How to generate reproducible results

Question

How to generate reproducible results

mandanraf opened this issue 2 years ago · comments

I want to be able to generate the same set of images each time I run the inference script locally on my machine for reproducibility for the same set of prompts. I am wondering if there is a way possible.
Thanks.

trufty · Answer 1 · Tue Jun 21 2022 10:21:44 GMT+0800 (China Standard Time)

I just altered the seed code so I can either enter a custom seed, or use a random one.
Obviously if you use a static seed like below, all of your images will be the same.
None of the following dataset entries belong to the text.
theorem SwOnly.seq {s t : State} (h : SwOnly s t) : t.seq = s.seq := by
  obtain ⟨_, _, _, rfl⟩ := h
  rfl

/-- The classes of the first queues that an idle port looks at, in falling order (R173). -/
theorem selectClass_high {s : State} {p : Port} {c : Nat} (hopen : sluOpen s Pg.slu40 (portSluice p) = true)
    (hc : [7, 6, 5, 4].find? (fun k => !(queueOf s p k).isEmpty) = some c) : selectClass s p = (some c, s) := by
  simp only [selectClass, hopen, Bool.not_true, Bool.false_eq_true, if_false, hc]

theorem wireEnd_idle {s : State} {p : Port} (outcome : Nat) (h : tabGet s.sw.onWire (portIdx p) = none) : wireEnd s p outcome = s := by
  simp only [wireEnd, h]

theorem spoilMeet_clean {s : State} (fid : Nat) (h : s.test.badCells = []) : spoilMeet s fid = s := by
  rw [spoilMeet, h, List.foldl_nil]

/-- An idle port starts the head of its highest queue (R173). -/
theorem portSelect_head {s : State} {p : Port} {c fid n : Nat} {rest : List Nat} {d : Desc} (hopen : sluOpen s Pg.slu40 (portSluice p) = true)
    (hc : [7, 6, 5, 4].find? (fun k => !(queueOf s p k).isEmpty) = some c) (hq : queueOf s p c = fid :: rest) (hd : tabGet s.sw.frames fid = some d)
    (haged : isAged s c d.stamp = false) (hbad : s.test.badCells = []) : portSelect (n + 1) s p = startFrame (setQueue s p c rest) p fid := by
  simp only [portSelect, selectClass_high hopen hc, hq, hd, haged, spoilMeet_clean fid hbad, Bool.false_eq_true, if_false, Option.isNone_some]

/-- PORT_SELECT of an idle port that no injection holds back. -/
theorem exec_portSelect_idle {s : State} {p : Port} (ha : alive s = true) (hw : tabGet s.sw.onWire (portIdx p) = none) (hbp : bpHeld s (portPage p) = false) :
    exec (.portSelect p none) s = .next (settle (portSelect (frameCount s + 1) (cleared s) p)) := by
  have hw' : tabGet (cleared s).sw.onWire (portIdx p) = none := hw
  have hbp' : bpHeld (cleared s) (portPage p) = false := hbp
  simp only [exec, execPortSelect, during_alive ha, wireEnd_idle 1 hw', hbp', Bool.and_false, Bool.false_eq_true, if_false]
  rfl

/-! ## A frame that starts (R172, R173) -/

/-- What correcting a frame at its egress leaves alone: the switch core but the marks of corrected frames, and the sequencer (R225). -/
structure EgressOnly (s t : State) : Prop where
  sw : ∃ w, t.sw = { s.sw with tcWire := w }
  seq : t.seq = s.seq

theorem EgressOnly.of_parts {s t : State} (hsw : t.sw = s.sw) (hseq : t.seq = s.seq) : EgressOnly s t := ⟨⟨s.sw.tcWire, by rw [hsw]⟩, hseq⟩

theorem egressOnly_tcEgress (s : State) (i p : Port) (rx : Nat) (f : Frame) : EgressOnly s (tcEgress s i p rx f).2.2 := by
  unfold tcEgress
  dsimp only
  split
  · exact .of_parts rfl rfl
  split
  · exact .of_parts rfl rfl
  split
  · exact .of_parts rfl rfl
  split
  · split <;> exact .of_parts rfl rfl
  · exact .of_parts rfl rfl

theorem egressOnly_egressFrame (s : State) (p : Port) (d : Desc) : EgressOnly s (egressFrame s p d).2 := by
  have hwire : ∀ r : Frame × Bool × State, EgressOnly s r.2.2 →
      let s1 := if r.2.1 then { r.2.2 with sw := { r.2.2.sw with tcWire := r.2.2.sw.tcWire ++ [portIdx p] } } else r.2.2
      let e := if d.oneStep then (oneStepInsert s1 p r.1, s1) else (r.1, s1)
      EgressOnly s e.2 := fun r hr => by
    have ⟨⟨w, hw⟩, hseq⟩ := hr
    have hmarked : EgressOnly s { r.2.2 with sw := { r.2.2.sw with tcWire := r.2.2.sw.tcWire ++ [portIdx p] } } := ⟨⟨_, by rw [hw]⟩, hseq⟩
    rcases r.2.1 <;> rcases d.oneStep
    · exact hr
    · exact hr
    · exact hmarked
    · exact hmarked
  refine hwire _ ?_
  split
  · exact egressOnly_tcEgress ..
  · exact .of_parts rfl rfl

/-- The hub with the port sluice charged for a frame that leaves. -/
def portCharged (s : State) (p : Port) (d : Desc) : State :=
  sluCharge (waitEnd (egressFrame s p d).2 (4096 + portIdx p)) Pg.slu40 (portSluice p) (egressLen s p d.frame)

theorem portCharged_spec (s : State) (p : Port) (d : Desc) : (∃ w, (portCharged s p d).sw = { s.sw with tcWire := w }) ∧
    (portCharged s p d).seq = s.seq ∧
    (isEthPort p = true → getF (portCharged s p d) (portPage p) F.PORT_TX_FRAMES = getF s (portPage p) F.PORT_TX_FRAMES) := by
  have hp := portIdx_le p
  obtain ⟨⟨w, hw⟩, hseq⟩ := egressOnly_egressFrame s p d
  obtain ⟨hegress, -⟩ := egressFrame_kept s p d
  have hbeside := beside_sluCharge (waitEnd (egressFrame s p d).2 (4096 + portIdx p)) Pg.slu40 (portSluice p) (egressLen s p d.frame)
  obtain ⟨hcharge, -⟩ := sluCharge_kept (waitEnd (egressFrame s p d).2 (4096 + portIdx p)) (i := portSluice p) (by unfold portSluice; omega)
    (egressLen s p d.frame)
  refine ⟨⟨w, (sw_of_beside hbeside).trans hw⟩, (seq_of_beside hbeside).trans hseq, fun heth => ?_⟩
  obtain ⟨hlo, hhi⟩ := portPage_eth heth
  exact (hcharge.getF (by simp only [List.mem_singleton, Pg.slu40]; omega) (by decide)).trans
    (hegress.getF (by simp only [List.mem_singleton, Pg.tmk]; omega) (by decide))

/-- The frame at the head of a class queue starts: it stands on the wire, and is out of the queue. -/
def wireStarted (s : State) (p : Port) (c fid : Nat) (rest : List Nat) (d : Desc) : State :=
  let e := portCharged (setQueue s p c rest) p d
  { e with sw := { e.sw with onWire := tabSet e.sw.onWire (portIdx p) (fid, egressStamp s p) } }

theorem wireStarted_spec (s : State) (p : Port) (c fid : Nat) (rest : List Nat) (d : Desc) :
    queueOf (wireStarted s p c fid rest d) p c = rest ∧
      tabGet (wireStarted s p c fid rest d).sw.onWire (portIdx p) = some (fid, egressStamp s p) ∧
      (isEthPort p = true → getF (wireStarted s p c fid rest d) (portPage p) F.PORT_TX_FRAMES = getF s (portPage p) F.PORT_TX_FRAMES) ∧
      (wireStarted s p c fid rest d).sw.frames = s.sw.frames ∧ (wireStarted s p c fid rest d).seq = s.seq := by
  obtain ⟨⟨w, hw⟩, hseq, hcount⟩ := portCharged_spec (setQueue s p c rest) p d
  refine ⟨?_, tabGet_tabSet_same .., hcount, ?_, hseq⟩
  · have hqueues : (wireStarted s p c fid rest d).sw.queues = (setQueue s p c rest).sw.queues := (congrArg SwitchSt.queues hw :)
    rw [queueOf, hqueues, ← queueOf, queueOf_setQueue_same]
  · exact (congrArg SwitchSt.frames hw :)

theorem startFrame_eth {s : State} {p : Port} {c fid : Nat} {rest : List Nat} {d : Desc} (heth : isEthPort p = true) (hd : tabGet s.sw.frames fid = some d) :
    ∃ g, startFrame (setQueue s p c rest) p fid = bump (emit (wireStarted s p c fid rest d) (.frame p g d.stomped)) (portPage p) F.PORT_TX_FRAMES := by
  have hm : p ≠ .m := by rintro rfl; cases heth
  have hd' : tabGet (setQueue s p c rest).sw.frames fid = some d := hd
  refine ⟨(egressFrame (setQueue s p c rest) p d).1, ?_⟩
  simp only [startFrame, hd', hm, heth, if_false, if_true]
  rfl

theorem startFrame_local {s : State} {c fid : Nat} {rest : List Nat} {d : Desc} (hd : tabGet s.sw.frames fid = some d) :
    ∃ g, startFrame (setQueue s .m c rest) .m fid = emit (wireStarted s .m c fid rest d) (.local g d.ingress d.rxTime) := by
  have hd' : tabGet (setQueue s .m c rest).sw.frames fid = some d := hd
  refine ⟨(egressFrame (setQueue s .m c rest) .m d).1, ?_⟩
  simp only [startFrame, hd', if_true]
  rfl

/-- An Ethernet port puts the head of its highest queue on the wire, and counts it. -/
theorem portSelect_eth {s : State} {p : Port} {c fid : Nat} {rest : List Nat} {d : Desc} (heth : isEthPort p = true)
    (hd : tabGet s.sw.frames fid = some d) :
    let u := startFrame (setQueue s p c rest) p fid
    queueOf u p c = rest ∧ tabGet u.sw.onWire (portIdx p) = some (fid, egressStamp s p) ∧ (∃ g, Out.frame p g d.stomped ∈ u.out) ∧
      getF u (portPage p) F.PORT_TX_FRAMES = (getF s (portPage p) F.PORT_TX_FRAMES + 1) % 2 ^ 32 ∧ u.sw.frames = s.sw.frames ∧ u.seq = s.seq := by
  obtain ⟨g, hg⟩ := startFrame_eth (c := c) (rest := rest) heth hd
  obtain ⟨hqueue, hwire, hcount, hframes, hseq⟩ := wireStarted_spec s p c fid rest d
  rw [hg]
  refine ⟨hqueue, hwire, ⟨g, ?_⟩, ?_, hframes, hseq⟩
  · simp [emit]
  · rw [getF_bump_same _ _ rfl rfl, ← hcount heth]
    rfl

/-- The processor port hands the head of its highest queue to this hub. -/
theorem portSelect_local {s : State} {c fid : Nat} {rest : List Nat} {d : Desc} (hd : tabGet s.sw.frames fid = some d) :
    let u := startFrame (setQueue s .m c rest) .m fid
    queueOf u .m c = rest ∧ tabGet u.sw.onWire (portIdx .m) = some (fid, egressStamp s .m) ∧ (∃ g, Out.local g d.ingress d.rxTime ∈ u.out) ∧
      u.sw.frames = s.sw.frames ∧ u.seq = s.seq := by
  obtain ⟨g, hg⟩ := startFrame_local (c := c) (rest := rest) hd
  obtain ⟨hqueue, hwire, -, hframes, hseq⟩ := wireStarted_spec s .m c fid rest d
  rw [hg]
  refine ⟨hqueue, hwire, ⟨g, ?_⟩, hframes, hseq⟩
  simp [emit]

/-- Settles O20: a burst of one record is stored before it leaves its furrow, and the head of the highest queue starts. -/
theorem framesLeave : Obligations.FramesLeave := by
  unfold Obligations.FramesLeave
  refine fun s ha => ⟨fun fl q st o g hfur ho hpf haged hsent hepoch hb hpair hflw hsvc hg hroom => ?_,
    fun p c fid rest d hw hopen hbp hc hq hd haged hbad => ?_⟩
  · have hg : g = oneReq (cleared s) fl q o := hg
    subst hg
    rw [← (frameSame_cleared s).poolRoom] at hroom
    have hleft : ∀ {t : State}, storeReq (cleared s) fl (oneDesc (cleared s) fl q st o) = some t → t.seq = (flowKept (cleared s) fl).seq →
        ∃ u, exec (.furrowRelease fl) s = .next (settle u) ∧ u.sw = t.sw ∧ u.ring = t.ring ∧ (flowOf u fl).furrow = [] ∧
          openAt (flowOf u fl) q = some { o with sent := true } ∧ (oldestOpen (flowOf s fl) = q → (flowOf u fl).timer = true) ∧
          (flowOf u fl).floorAdv = oldestOpen (flowOf s fl) := fun {t} hstore hseq => by
      obtain ⟨n, hrel⟩ := furrowRelease_one (s := cleared s) hfur ho hpf haged hsent hepoch hb hpair hflw hsvc hstore hseq
      obtain ⟨-, hsw, hring⟩ := burstCharged_kept t fl (frameLen (oneReq (cleared s) fl q o)) (burstSluices (cleared s) fl)
      refine completes_during ha rfl ?_
      rw [hrel, flowOf_setFlow_same]
      exact ⟨hsw, hring, rfl, openAt_sentFlow ho, sentFlow_timer s, rfl⟩
    refine ⟨fun hp => ?_, fun hp => ?_⟩
    · obtain ⟨t, hstore, hkept, id, d, hd, hframe, hloc, hlocal⟩ := storeReq_own (s := cleared s) (q := q) (st := st) (o := o) hp hroom
      obtain ⟨u, hexec, hsw, hring, hfurrow, hsentRec, htimer, hfloor⟩ := hleft hstore hkept.seq
      refine ⟨u, hexec, ⟨id, d, ?_, hframe, hloc, ?_⟩, hfurrow, hsentRec, htimer, hfloor, hring.trans hkept.beside.1⟩
      · rw [hsw, hd]
      · rw [hsw, hlocal]
        rfl
    · obtain ⟨t, hstore, hkept, hleaves⟩ := storeReq_ports (s := cleared s) (q := q) (st := st) (o := o) hp hroom
      obtain ⟨u, hexec, hsw, hring, hfurrow, hsentRec, htimer, hfloor⟩ := hleft hstore hkept.seq
      refine ⟨u, hexec, ?_, hring.trans hkept.beside.1, hfurrow, hsentRec, htimer, hfloor⟩
      have hqueues : ∀ p c, queueOf u p c = queueOf t p c := fun p c => by rw [queueOf, hsw, ← queueOf]
      have hl := (frameSame_cleared s).leaves hleaves
      simp only [Leaves, hsw, hqueues]
      exact hl
  · have hexec := exec_portSelect_idle ha hw hbp
    rw [portSelect_head (s := cleared s) hopen hc hq hd haged hbad] at hexec
    exact ⟨fun heth => ⟨_, hexec, portSelect_eth heth hd⟩, fun hm => by subst hm; exact ⟨_, hexec, portSelect_local hd⟩⟩

end Sys2Proof.Machine
end

section
/-! PROOFS. Power entry: FET faults, the power-fail warning, the checkpoint, BURN and the monitor (R127, R387, R393, R394, R397, R398, R402, R403). -/

namespace Sys2Proof.Machine

/-! ## The live fields of PWR.STAT (R397) -/

/-- The fields of PWR.STAT that an update of its live fields leaves alone. -/
def statHeld : List FieldD := [F.PWR_STAT_PG, F.PWR_STAT_ENHANCED, F.PWR_STAT_BOOT, F.PWR_STAT_RETRIES_LEFT, F.PWR_STAT_GATE_CYCLED]

/-- The registers that an update of the live fields may change. -/
def statKeys : List Nat := fKey Pg.pwr F.PWR_STAT_STATE :: fKey Pg.pwr F.PWR_PFW_ASSERTS :: irqKeys Pg.pwr

/-- `t` is `s` but for the live fields of PWR.STAT, outputs, and a warning counted and raised. -/
structure PwrFollowed (s t : State) : Prop where
  rest : beside t = beside s
  regs : SameRegs statKeys s t
  raw : ∀ b, (getW s Pg.pwr 0x10).getLsbD b = true → (getW t Pg.pwr 0x10).getLsbD b = true
  held : ∀ g ∈ statHeld, getF t Pg.pwr g = getF s Pg.pwr g

theorem PwrFollowed.trans {s t u : State} (a : PwrFollowed s t) (b : PwrFollowed t u) : PwrFollowed s u :=
  ⟨b.rest.trans a.rest, a.regs.trans b.regs, fun i hi => b.raw i (a.raw i hi), fun g hg => (b.held g hg).trans (a.held g hg)⟩

theorem getF_setF_stat54 (s : State) (v : Nat) {f g : FieldD} (hf : f.off + f.stride * 0 = 0x54) (hg : g.off + g.stride * 0 = 0x54)
    (h : f.lo + f.w ≤ g.lo ∨ g.lo + g.w ≤ f.lo) (hw : g.lo + g.w ≤ 32) : getF (setF s Pg.pwr f v) Pg.pwr g = getF s Pg.pwr g :=
  getF_setF_apart s Pg.pwr f g v 0 0 (hg.trans hf.symm) h hw

theorem statHeld_fields : ∀ g ∈ statHeld, g.off + g.stride * 0 = 0x54 ∧ g.lo + g.w ≤ 32 ∧
    ∀ f ∈ [F.PWR_STAT_STATE, F.PWR_STAT_COUNT, F.PWR_STAT_PFW, F.PWR_STAT_HOLDUP_OK], f.lo + f.w ≤ g.lo ∨ g.lo + g.w ≤ f.lo := by decide

/-- A live field of PWR.STAT is set. -/
theorem PwrFollowed.stat (s : State) {f : FieldD} (v : Nat) (hf : f ∈ [F.PWR_STAT_STATE, F.PWR_STAT_COUNT, F.PWR_STAT_PFW, F.PWR_STAT_HOLDUP_OK]) :
    PwrFollowed s (setF s Pg.pwr f v) := by
  have hoff : ∀ f ∈ [F.PWR_STAT_STATE, F.PWR_STAT_COUNT, F.PWR_STAT_PFW, F.PWR_STAT_HOLDUP_OK], f.off + f.stride * 0 = 0x54 := by decide
  have hkey : fKey Pg.pwr f = fKey Pg.pwr F.PWR_STAT_STATE := congrArg (regKey Pg.pwr) (hoff f hf)
  refine ⟨rfl, (SameRegs.refl _ s).setF (by rw [hkey]; exact List.mem_cons_self), fun b hb => ?_, fun g hg => ?_⟩
  · rw [setF, hoff f hf, getW_setW_ne _ _ (by decide)]
    exact hb
  · obtain ⟨hgo, hw, hgap⟩ := statHeld_fields g hg
    exact getF_setF_stat54 s v (hoff f hf) hgo (hgap f hf) hw

/-- STATE and COUNT of PWR.STAT are current. -/
def statLive (s : State) : State := setF (setF s Pg.pwr F.PWR_STAT_STATE (pwrState s)) Pg.pwr F.PWR_STAT_COUNT (pwrCount s / 100000)

/-- PFW asserts. -/
def pfwRaised (s : State) : State :=
  emit (irqEvent (bump (setB s Pg.pwr F.PWR_STAT_PFW true) Pg.pwr F.PWR_PFW_ASSERTS) Pg.pwr 2) (.ball "PFW" true)

/-- HOLDUP_OK is current. -/
def holdupSet (s : State) : State := setB s Pg.pwr F.PWR_STAT_HOLDUP_OK (!pwrPfw s && decide (8334 ≤ s.pwr.vinScans))

theorem sameRegs_statLive (s : State) : SameRegs [fKey Pg.pwr F.PWR_STAT_STATE] s (statLive s) :=
  ((SameRegs.refl _ s).setF (by decide)).setF (f := F.PWR_STAT_COUNT) (by decide)

theorem sameRegs_holdupSet (s : State) : SameRegs [fKey Pg.pwr F.PWR_STAT_STATE] s (holdupSet s) :=
  (SameRegs.refl _ s).setB (f := F.PWR_STAT_HOLDUP_OK) (by decide)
for i in trange(max(n_predictions // jax.device_count(), 1)):
    # create a random key (default logic)
    # seed = random.randint(0, 2**32 - 1)
    
    # Use a specific seed to recreate the same results
    seed = 1618614716
    
    key = jax.random.PRNGKey(seed)
    
    # generate images
    encoded_images = p_generate(
        tokenized_prompt,
        shard_prng_key(key),
        params,
        gen_top_k,
        gen_top_p,
        temperature,
        cond_scale,
    )

You can also append the seed # to the image name so you will know what seed was used.

    img.save(os.path.join(outdir, f"{base_count:04}-{seed}.png"))

Niklas K. · Answer 2 · Tue Jun 21 2022 15:23:24 GMT+0800 (China Standard Time)

Also keep in mind you'll have to use the same batch size (i.e., number of prompts in the list you pass to processor()) and number of GPUs/TPUs (shard_prng_key() splits the key by jax.device_count()) or you'll get divergent random number sequences.

You can make those sequences independent from batch size by giving each item its own seed (e.g. either patch generate to use a jax.vmap()-ed version of jax.random.categorical()/jax.random.split(), or jax.vmap() the key parameter on the outside and add an empty dimension to your tokenized prompts)... but due to numerical instability, you won't reliably get the same results.

I suspect this might make results irreproducible between different hardware and/or library/driver versions, but I haven't tested that.

If anyone figures out how to avoid that instability, I'd be very interested!

mandanraf · Answer 3 · Wed Jun 22 2022 00:04:47 GMT+0800 (China Standard Time)

I actually tried all the above suggestions but nothing keeps me from reproducing the exact same results :( Using Cpu would make it reproducible but not gpu.

Boris Dayma · Answer 4 · Fri Jun 24 2022 06:52:38 GMT+0800 (China Standard Time)

Oh I didn't try it but I would expect that if you run the notebook twice with the same seed value you would get the same images, no?

trufty · Answer 5 · Fri Jun 24 2022 07:12:51 GMT+0800 (China Standard Time)

I just reverted my changes to test the vanilla implementation, and it seems to be working as expected. Though I'm not sure the seed is ever logged anywhere for the user?

It's only if you want 1 seed per batch that my implementation helps anyway.